DATA EXTRACT »

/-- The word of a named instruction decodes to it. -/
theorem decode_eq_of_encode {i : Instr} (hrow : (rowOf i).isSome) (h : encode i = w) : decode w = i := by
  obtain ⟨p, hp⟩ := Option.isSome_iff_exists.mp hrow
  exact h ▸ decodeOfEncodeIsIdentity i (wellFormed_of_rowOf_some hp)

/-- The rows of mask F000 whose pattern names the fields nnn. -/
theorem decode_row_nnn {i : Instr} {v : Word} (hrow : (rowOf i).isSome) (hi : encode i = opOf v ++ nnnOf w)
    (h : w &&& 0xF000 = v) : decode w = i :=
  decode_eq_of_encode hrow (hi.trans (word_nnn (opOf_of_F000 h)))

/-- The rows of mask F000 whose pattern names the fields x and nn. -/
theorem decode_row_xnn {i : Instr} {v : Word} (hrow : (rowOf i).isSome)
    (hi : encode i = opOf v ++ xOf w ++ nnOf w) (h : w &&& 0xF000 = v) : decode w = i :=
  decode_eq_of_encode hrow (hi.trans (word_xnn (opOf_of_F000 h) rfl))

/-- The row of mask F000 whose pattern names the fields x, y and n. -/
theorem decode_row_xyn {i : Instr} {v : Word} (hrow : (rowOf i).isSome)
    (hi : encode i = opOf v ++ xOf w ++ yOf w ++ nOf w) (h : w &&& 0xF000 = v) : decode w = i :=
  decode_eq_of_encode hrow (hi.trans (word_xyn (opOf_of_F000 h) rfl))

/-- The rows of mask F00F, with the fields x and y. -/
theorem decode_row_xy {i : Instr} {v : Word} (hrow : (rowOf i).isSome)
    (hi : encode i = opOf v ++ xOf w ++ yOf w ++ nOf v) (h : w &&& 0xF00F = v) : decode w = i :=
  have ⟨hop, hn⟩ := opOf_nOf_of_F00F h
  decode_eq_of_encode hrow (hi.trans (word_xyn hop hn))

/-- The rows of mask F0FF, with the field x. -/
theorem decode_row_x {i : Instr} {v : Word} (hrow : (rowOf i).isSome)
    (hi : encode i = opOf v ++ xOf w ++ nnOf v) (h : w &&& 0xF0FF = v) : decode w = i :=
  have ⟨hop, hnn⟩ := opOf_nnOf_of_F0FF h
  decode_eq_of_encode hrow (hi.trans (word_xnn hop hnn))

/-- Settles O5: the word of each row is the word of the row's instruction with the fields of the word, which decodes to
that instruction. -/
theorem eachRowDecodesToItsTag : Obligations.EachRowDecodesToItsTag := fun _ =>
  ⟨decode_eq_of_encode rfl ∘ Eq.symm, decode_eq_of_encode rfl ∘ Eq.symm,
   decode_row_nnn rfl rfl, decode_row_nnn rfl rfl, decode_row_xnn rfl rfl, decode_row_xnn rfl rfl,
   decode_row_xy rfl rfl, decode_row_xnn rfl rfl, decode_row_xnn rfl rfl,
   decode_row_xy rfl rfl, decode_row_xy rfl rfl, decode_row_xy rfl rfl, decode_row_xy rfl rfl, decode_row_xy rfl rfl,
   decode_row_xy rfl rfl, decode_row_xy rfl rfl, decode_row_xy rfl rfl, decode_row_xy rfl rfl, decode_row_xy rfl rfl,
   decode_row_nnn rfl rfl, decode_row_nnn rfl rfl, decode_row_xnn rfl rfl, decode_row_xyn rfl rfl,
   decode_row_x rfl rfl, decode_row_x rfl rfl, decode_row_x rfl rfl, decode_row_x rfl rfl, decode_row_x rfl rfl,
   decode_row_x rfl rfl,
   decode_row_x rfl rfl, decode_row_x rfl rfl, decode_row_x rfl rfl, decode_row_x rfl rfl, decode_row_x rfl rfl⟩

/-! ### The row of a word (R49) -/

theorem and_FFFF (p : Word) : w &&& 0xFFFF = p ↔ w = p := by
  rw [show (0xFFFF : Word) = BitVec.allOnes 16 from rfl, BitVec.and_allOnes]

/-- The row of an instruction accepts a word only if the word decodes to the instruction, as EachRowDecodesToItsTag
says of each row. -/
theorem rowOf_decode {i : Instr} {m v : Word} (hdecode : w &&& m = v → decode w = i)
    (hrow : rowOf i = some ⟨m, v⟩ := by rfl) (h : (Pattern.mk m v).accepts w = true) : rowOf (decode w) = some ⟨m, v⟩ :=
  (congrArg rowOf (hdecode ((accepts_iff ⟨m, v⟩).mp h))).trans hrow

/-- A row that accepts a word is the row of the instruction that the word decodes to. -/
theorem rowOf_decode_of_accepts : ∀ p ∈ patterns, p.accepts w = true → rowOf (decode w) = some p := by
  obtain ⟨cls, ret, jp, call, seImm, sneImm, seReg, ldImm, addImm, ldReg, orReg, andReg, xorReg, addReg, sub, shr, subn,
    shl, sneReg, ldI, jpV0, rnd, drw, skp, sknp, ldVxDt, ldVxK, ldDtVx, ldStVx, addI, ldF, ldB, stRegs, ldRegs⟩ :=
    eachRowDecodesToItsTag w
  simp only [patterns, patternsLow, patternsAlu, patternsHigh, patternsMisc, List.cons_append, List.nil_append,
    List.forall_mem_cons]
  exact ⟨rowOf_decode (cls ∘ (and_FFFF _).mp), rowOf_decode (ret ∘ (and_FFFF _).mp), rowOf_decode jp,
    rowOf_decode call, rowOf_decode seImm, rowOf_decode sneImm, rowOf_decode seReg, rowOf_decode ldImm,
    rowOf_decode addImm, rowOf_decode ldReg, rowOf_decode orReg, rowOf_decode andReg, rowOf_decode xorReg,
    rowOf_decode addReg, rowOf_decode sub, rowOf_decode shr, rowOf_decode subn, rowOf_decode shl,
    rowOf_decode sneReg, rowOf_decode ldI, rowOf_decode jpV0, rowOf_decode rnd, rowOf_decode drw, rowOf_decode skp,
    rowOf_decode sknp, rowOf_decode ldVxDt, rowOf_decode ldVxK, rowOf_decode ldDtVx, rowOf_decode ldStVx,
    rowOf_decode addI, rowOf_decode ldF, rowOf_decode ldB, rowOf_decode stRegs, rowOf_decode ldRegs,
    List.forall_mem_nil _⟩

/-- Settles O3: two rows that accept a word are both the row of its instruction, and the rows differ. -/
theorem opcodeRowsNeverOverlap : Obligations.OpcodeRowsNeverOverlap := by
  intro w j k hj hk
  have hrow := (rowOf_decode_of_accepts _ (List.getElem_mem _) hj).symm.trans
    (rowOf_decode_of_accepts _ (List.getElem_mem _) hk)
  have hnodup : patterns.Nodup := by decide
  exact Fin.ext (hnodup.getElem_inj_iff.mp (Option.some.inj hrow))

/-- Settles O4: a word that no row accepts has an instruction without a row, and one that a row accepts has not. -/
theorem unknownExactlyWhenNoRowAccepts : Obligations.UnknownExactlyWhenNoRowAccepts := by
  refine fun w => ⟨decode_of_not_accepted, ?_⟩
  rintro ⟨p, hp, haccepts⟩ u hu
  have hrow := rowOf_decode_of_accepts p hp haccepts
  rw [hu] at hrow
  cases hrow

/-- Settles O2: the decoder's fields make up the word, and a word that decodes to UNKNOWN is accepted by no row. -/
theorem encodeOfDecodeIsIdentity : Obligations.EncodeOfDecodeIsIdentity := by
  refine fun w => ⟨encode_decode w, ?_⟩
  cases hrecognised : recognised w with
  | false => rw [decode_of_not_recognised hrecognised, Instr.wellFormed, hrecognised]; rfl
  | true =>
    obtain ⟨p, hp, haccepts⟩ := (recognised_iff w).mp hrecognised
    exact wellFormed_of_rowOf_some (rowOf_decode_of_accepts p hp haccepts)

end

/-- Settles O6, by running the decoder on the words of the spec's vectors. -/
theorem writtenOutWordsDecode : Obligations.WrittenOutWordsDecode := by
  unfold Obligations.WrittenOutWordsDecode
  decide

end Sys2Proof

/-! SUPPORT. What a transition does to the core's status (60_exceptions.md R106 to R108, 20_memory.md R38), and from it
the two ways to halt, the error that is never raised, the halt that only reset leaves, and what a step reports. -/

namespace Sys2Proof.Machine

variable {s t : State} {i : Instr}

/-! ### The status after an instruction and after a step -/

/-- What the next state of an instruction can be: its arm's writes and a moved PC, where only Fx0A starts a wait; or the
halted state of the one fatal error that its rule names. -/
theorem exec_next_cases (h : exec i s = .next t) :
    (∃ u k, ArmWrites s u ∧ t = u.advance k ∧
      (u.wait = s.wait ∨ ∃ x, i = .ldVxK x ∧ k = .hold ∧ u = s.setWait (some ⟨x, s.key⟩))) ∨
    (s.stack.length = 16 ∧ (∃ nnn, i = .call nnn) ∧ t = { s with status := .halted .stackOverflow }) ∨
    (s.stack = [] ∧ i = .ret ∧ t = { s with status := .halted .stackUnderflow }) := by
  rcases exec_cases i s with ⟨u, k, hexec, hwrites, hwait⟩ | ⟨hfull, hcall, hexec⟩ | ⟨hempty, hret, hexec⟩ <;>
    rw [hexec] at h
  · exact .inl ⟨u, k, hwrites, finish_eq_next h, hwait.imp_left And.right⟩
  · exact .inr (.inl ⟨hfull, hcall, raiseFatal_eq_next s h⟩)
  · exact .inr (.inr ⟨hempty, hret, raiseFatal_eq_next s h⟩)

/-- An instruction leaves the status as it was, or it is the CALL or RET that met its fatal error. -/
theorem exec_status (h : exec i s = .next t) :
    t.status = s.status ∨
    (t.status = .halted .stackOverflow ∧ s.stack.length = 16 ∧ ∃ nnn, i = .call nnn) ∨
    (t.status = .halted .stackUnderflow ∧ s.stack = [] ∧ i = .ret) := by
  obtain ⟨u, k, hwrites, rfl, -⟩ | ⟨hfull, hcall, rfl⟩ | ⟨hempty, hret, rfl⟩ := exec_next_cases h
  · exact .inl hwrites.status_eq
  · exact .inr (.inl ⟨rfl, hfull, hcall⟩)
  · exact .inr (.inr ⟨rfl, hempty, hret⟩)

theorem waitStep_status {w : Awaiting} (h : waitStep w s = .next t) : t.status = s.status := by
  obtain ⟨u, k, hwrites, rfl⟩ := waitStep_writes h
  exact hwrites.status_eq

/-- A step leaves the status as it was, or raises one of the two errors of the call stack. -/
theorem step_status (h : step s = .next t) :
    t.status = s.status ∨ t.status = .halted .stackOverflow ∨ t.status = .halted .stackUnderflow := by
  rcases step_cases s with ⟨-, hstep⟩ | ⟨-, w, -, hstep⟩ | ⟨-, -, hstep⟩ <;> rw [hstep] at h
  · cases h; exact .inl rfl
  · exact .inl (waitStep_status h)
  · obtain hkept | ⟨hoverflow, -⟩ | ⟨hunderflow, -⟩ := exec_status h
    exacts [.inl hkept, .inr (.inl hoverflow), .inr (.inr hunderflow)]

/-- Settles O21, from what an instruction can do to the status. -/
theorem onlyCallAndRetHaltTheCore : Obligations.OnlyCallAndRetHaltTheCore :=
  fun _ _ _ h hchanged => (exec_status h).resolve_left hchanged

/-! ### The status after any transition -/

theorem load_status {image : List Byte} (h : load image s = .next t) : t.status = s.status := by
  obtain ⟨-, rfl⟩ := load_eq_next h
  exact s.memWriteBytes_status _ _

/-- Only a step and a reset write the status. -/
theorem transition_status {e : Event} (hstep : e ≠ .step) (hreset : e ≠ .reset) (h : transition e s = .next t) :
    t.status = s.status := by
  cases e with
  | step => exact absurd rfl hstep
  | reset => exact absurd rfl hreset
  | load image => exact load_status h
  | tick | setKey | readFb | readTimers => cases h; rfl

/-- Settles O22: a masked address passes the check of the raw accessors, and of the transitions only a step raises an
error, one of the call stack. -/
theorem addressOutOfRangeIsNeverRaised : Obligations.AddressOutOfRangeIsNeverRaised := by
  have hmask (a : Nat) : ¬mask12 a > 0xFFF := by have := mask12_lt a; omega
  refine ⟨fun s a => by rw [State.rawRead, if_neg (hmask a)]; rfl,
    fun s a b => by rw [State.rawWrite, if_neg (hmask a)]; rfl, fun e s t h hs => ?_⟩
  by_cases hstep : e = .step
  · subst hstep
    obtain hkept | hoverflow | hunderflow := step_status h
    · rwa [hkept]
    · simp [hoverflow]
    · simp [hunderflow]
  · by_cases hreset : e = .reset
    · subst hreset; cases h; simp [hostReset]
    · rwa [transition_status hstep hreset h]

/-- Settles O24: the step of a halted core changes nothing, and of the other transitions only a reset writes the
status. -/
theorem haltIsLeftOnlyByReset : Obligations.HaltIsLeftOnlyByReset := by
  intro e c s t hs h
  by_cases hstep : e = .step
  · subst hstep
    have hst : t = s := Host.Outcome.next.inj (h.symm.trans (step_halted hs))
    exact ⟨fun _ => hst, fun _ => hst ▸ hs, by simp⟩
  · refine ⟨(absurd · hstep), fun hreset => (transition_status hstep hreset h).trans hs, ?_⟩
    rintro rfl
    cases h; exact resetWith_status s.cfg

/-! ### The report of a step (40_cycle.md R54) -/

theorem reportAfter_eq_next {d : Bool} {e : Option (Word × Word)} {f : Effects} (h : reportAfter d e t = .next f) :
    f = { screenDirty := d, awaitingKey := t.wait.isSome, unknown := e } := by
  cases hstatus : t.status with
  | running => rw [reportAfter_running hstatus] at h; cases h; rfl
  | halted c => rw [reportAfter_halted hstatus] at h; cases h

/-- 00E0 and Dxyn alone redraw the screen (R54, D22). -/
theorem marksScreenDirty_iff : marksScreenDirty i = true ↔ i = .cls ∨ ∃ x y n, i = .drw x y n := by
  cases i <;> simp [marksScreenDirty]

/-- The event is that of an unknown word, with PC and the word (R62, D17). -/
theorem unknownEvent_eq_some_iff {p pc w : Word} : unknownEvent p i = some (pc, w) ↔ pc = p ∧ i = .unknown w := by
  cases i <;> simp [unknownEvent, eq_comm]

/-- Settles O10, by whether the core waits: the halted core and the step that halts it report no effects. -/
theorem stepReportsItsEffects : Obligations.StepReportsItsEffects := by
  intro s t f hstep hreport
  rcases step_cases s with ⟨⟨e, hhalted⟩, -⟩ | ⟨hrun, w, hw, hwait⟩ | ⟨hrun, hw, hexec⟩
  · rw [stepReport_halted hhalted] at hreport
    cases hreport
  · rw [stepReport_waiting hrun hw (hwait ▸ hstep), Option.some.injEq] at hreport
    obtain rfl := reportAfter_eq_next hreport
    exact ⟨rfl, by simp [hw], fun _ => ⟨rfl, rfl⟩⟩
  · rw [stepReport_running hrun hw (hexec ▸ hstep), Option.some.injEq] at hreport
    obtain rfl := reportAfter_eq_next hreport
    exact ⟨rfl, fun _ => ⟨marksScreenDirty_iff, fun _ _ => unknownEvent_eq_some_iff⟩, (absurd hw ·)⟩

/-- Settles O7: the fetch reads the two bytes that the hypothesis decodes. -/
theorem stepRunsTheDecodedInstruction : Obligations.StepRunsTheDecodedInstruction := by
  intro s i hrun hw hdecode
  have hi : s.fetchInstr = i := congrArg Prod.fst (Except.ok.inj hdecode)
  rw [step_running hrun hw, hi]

TASK REQUIREMENTS »
Extract from the records above the lines from the one containing "rcases step_cases s with ⟨-, hstep⟩" to the one containing "obtain ⟨-, rfl⟩ := load_eq_next h", both lines included, exactly as they appear and with nothing else.

RESULT FOR THIS EXERCISE »
  rcases step_cases s with ⟨-, hstep⟩ | ⟨-, w, -, hstep⟩ | ⟨-, -, hstep⟩ <;> rw [hstep] at h
  · cases h; exact .inl rfl
  · exact .inl (waitStep_status h)
  · obtain hkept | ⟨hoverflow, -⟩ | ⟨hunderflow, -⟩ := exec_status h
    exacts [.inl hkept, .inr (.inl hoverflow), .inr (.inr hunderflow)]

/-- Settles O21, from what an instruction can do to the status. -/
theorem onlyCallAndRetHaltTheCore : Obligations.OnlyCallAndRetHaltTheCore :=
  fun _ _ _ h hchanged => (exec_status h).resolve_left hchanged

/-! ### The status after any transition -/

theorem load_status {image : List Byte} (h : load image s = .next t) : t.status = s.status := by
  obtain ⟨-, rfl⟩ := load_eq_next h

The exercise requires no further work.